*Work instruction*: The lines to return are those below that contain the word "entry".

*Data to examine*:
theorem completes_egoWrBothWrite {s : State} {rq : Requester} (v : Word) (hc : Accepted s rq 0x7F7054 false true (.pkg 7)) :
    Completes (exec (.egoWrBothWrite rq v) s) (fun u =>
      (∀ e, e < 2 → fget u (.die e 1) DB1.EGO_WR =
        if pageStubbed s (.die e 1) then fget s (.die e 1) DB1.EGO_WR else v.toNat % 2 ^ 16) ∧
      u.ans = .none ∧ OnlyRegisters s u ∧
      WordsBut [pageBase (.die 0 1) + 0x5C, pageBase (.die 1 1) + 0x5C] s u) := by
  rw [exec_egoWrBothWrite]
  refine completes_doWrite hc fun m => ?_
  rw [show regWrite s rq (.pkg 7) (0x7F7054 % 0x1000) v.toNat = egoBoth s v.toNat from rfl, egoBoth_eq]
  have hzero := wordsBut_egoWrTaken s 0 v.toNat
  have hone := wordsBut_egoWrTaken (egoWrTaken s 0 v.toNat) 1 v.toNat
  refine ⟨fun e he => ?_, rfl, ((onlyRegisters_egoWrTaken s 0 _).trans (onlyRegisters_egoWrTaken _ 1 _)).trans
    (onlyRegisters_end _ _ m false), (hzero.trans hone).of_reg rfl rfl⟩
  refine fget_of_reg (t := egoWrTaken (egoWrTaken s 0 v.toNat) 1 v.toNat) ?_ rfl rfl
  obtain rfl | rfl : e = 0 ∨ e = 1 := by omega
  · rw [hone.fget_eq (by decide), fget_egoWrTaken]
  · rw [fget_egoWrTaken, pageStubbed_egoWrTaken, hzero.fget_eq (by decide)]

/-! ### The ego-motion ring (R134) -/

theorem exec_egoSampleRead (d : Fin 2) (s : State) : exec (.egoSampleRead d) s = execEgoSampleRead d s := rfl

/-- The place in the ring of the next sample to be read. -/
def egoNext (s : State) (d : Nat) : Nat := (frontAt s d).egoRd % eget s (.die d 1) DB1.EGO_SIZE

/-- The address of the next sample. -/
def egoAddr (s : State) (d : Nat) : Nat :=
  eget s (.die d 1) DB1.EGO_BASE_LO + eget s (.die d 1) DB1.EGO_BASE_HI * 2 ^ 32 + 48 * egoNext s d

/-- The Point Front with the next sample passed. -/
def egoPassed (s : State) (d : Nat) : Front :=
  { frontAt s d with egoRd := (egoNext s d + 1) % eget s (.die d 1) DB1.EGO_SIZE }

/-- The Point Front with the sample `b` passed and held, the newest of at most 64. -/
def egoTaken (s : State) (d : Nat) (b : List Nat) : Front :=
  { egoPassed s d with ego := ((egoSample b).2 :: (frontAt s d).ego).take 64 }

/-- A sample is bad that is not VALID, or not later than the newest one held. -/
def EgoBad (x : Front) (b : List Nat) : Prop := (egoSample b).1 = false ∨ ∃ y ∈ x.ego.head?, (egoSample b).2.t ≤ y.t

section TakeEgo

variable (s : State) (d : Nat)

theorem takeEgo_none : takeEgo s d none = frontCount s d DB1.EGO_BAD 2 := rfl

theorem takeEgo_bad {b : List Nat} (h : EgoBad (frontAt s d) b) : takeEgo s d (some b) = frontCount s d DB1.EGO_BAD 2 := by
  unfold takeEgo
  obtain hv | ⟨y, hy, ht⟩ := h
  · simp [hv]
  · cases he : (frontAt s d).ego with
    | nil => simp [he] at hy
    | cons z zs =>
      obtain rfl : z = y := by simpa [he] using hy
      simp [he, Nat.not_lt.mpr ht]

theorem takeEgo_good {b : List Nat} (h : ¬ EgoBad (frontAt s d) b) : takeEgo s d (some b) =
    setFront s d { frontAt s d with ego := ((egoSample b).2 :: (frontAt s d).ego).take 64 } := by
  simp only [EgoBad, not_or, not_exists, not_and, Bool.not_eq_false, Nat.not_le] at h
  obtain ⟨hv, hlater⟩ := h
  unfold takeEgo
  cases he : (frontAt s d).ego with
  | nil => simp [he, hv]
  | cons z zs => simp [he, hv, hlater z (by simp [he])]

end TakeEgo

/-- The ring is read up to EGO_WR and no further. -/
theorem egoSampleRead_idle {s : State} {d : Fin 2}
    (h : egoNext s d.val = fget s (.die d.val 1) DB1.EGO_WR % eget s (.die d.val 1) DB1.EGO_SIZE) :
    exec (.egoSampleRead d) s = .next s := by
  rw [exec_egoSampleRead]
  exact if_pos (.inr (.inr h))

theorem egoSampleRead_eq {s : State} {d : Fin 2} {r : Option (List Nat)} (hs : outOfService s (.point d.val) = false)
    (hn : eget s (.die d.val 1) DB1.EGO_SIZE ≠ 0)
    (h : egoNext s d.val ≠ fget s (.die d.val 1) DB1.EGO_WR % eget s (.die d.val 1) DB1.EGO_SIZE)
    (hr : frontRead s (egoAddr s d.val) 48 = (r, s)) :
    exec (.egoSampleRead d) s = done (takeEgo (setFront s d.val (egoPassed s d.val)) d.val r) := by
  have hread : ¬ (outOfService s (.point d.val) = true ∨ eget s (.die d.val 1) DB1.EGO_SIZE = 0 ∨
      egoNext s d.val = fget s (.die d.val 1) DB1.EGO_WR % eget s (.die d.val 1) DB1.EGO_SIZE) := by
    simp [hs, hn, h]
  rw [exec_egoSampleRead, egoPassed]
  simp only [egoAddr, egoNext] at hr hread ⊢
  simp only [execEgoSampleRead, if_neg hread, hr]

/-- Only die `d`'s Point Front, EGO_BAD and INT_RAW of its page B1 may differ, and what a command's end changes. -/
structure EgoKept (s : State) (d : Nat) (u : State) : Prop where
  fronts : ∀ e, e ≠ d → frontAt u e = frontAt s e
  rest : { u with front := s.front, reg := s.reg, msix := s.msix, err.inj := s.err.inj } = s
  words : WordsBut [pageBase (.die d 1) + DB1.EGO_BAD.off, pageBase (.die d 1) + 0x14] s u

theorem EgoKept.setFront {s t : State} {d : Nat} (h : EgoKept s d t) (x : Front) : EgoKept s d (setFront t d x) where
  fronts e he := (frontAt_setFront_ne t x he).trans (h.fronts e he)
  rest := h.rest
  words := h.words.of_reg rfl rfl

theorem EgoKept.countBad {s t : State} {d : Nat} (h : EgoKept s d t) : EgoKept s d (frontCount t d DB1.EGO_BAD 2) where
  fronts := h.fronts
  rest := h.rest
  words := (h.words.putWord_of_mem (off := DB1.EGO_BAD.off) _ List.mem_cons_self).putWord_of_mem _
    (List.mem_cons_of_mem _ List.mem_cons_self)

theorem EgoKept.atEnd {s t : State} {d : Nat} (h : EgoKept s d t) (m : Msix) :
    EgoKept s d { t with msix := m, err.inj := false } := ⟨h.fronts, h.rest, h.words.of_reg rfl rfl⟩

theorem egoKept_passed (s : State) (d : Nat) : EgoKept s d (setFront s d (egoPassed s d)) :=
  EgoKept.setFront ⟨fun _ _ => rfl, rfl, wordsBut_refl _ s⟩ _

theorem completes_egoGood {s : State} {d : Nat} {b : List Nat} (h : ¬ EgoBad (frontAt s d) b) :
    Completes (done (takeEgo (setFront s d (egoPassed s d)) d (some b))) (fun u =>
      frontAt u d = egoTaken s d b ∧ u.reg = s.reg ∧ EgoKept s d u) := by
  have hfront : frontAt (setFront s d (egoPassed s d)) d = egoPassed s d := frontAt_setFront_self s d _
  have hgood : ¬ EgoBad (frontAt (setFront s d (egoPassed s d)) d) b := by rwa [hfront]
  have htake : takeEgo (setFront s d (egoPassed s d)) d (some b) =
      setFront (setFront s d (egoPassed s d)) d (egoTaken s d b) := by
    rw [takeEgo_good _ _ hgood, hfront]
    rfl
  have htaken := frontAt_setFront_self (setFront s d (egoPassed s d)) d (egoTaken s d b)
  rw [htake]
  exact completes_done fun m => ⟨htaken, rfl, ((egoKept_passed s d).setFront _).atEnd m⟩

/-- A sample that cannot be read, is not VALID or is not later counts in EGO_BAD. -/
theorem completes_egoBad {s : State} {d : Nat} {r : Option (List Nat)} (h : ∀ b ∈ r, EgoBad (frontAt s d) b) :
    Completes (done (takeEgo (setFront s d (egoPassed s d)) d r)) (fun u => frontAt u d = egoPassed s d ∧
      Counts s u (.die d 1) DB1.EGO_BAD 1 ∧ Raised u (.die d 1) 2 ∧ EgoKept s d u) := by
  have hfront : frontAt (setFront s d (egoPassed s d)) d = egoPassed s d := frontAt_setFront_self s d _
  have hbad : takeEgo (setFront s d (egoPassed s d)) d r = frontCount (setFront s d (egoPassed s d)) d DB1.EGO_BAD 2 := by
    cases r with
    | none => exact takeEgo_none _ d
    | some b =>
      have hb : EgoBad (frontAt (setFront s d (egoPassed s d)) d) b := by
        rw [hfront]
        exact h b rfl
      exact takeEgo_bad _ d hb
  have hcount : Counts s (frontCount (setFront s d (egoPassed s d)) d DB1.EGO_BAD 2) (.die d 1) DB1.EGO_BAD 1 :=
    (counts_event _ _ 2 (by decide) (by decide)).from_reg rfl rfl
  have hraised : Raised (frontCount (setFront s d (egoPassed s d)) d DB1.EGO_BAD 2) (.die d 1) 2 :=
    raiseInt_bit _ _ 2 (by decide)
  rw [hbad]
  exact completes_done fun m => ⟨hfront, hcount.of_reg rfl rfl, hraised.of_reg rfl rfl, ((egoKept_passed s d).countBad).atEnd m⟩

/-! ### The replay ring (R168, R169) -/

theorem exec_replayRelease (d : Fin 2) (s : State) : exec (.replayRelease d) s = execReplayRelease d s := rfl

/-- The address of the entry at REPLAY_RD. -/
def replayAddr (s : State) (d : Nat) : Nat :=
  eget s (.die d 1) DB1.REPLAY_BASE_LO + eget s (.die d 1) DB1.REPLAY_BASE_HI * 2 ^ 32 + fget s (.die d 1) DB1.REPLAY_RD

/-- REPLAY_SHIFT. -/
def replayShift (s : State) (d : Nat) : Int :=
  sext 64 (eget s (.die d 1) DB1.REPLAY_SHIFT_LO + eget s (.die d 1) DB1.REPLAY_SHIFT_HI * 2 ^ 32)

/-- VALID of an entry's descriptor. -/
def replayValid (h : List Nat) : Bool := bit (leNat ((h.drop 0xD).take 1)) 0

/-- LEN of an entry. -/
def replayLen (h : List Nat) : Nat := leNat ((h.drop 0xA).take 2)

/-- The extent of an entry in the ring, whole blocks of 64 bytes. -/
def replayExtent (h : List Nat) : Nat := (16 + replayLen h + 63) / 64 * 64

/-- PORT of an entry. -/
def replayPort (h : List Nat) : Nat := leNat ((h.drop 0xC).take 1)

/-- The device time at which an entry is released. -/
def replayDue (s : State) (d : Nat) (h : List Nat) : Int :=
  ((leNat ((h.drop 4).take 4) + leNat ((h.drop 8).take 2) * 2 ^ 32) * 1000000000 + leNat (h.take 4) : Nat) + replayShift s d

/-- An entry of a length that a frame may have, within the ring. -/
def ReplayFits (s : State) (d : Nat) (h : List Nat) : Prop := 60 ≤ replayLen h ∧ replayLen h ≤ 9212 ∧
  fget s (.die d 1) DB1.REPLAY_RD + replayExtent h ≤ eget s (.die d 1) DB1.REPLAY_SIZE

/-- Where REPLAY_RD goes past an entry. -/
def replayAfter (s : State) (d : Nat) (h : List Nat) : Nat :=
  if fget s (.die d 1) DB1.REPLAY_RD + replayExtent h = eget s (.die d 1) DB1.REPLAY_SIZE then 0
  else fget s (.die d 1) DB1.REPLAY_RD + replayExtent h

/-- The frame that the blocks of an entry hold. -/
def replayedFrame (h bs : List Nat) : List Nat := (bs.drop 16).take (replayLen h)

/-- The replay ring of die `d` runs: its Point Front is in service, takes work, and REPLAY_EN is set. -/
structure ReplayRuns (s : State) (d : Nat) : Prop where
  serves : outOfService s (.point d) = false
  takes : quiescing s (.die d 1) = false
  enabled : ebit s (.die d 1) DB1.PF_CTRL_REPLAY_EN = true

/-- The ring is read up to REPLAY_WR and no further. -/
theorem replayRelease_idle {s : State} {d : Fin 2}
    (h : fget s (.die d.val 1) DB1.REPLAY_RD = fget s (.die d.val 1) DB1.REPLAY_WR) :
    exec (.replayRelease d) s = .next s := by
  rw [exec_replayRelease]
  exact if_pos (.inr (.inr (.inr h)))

*Answer box*:
/-- The address of the entry at REPLAY_RD. -/
/-- VALID of an entry's descriptor. -/
/-- LEN of an entry. -/
/-- The extent of an entry in the ring, whole blocks of 64 bytes. -/
/-- PORT of an entry. -/
/-- The device time at which an entry is released. -/
/-- An entry of a length that a frame may have, within the ring. -/
/-- Where REPLAY_RD goes past an entry. -/
/-- The frame that the blocks of an entry hold. -/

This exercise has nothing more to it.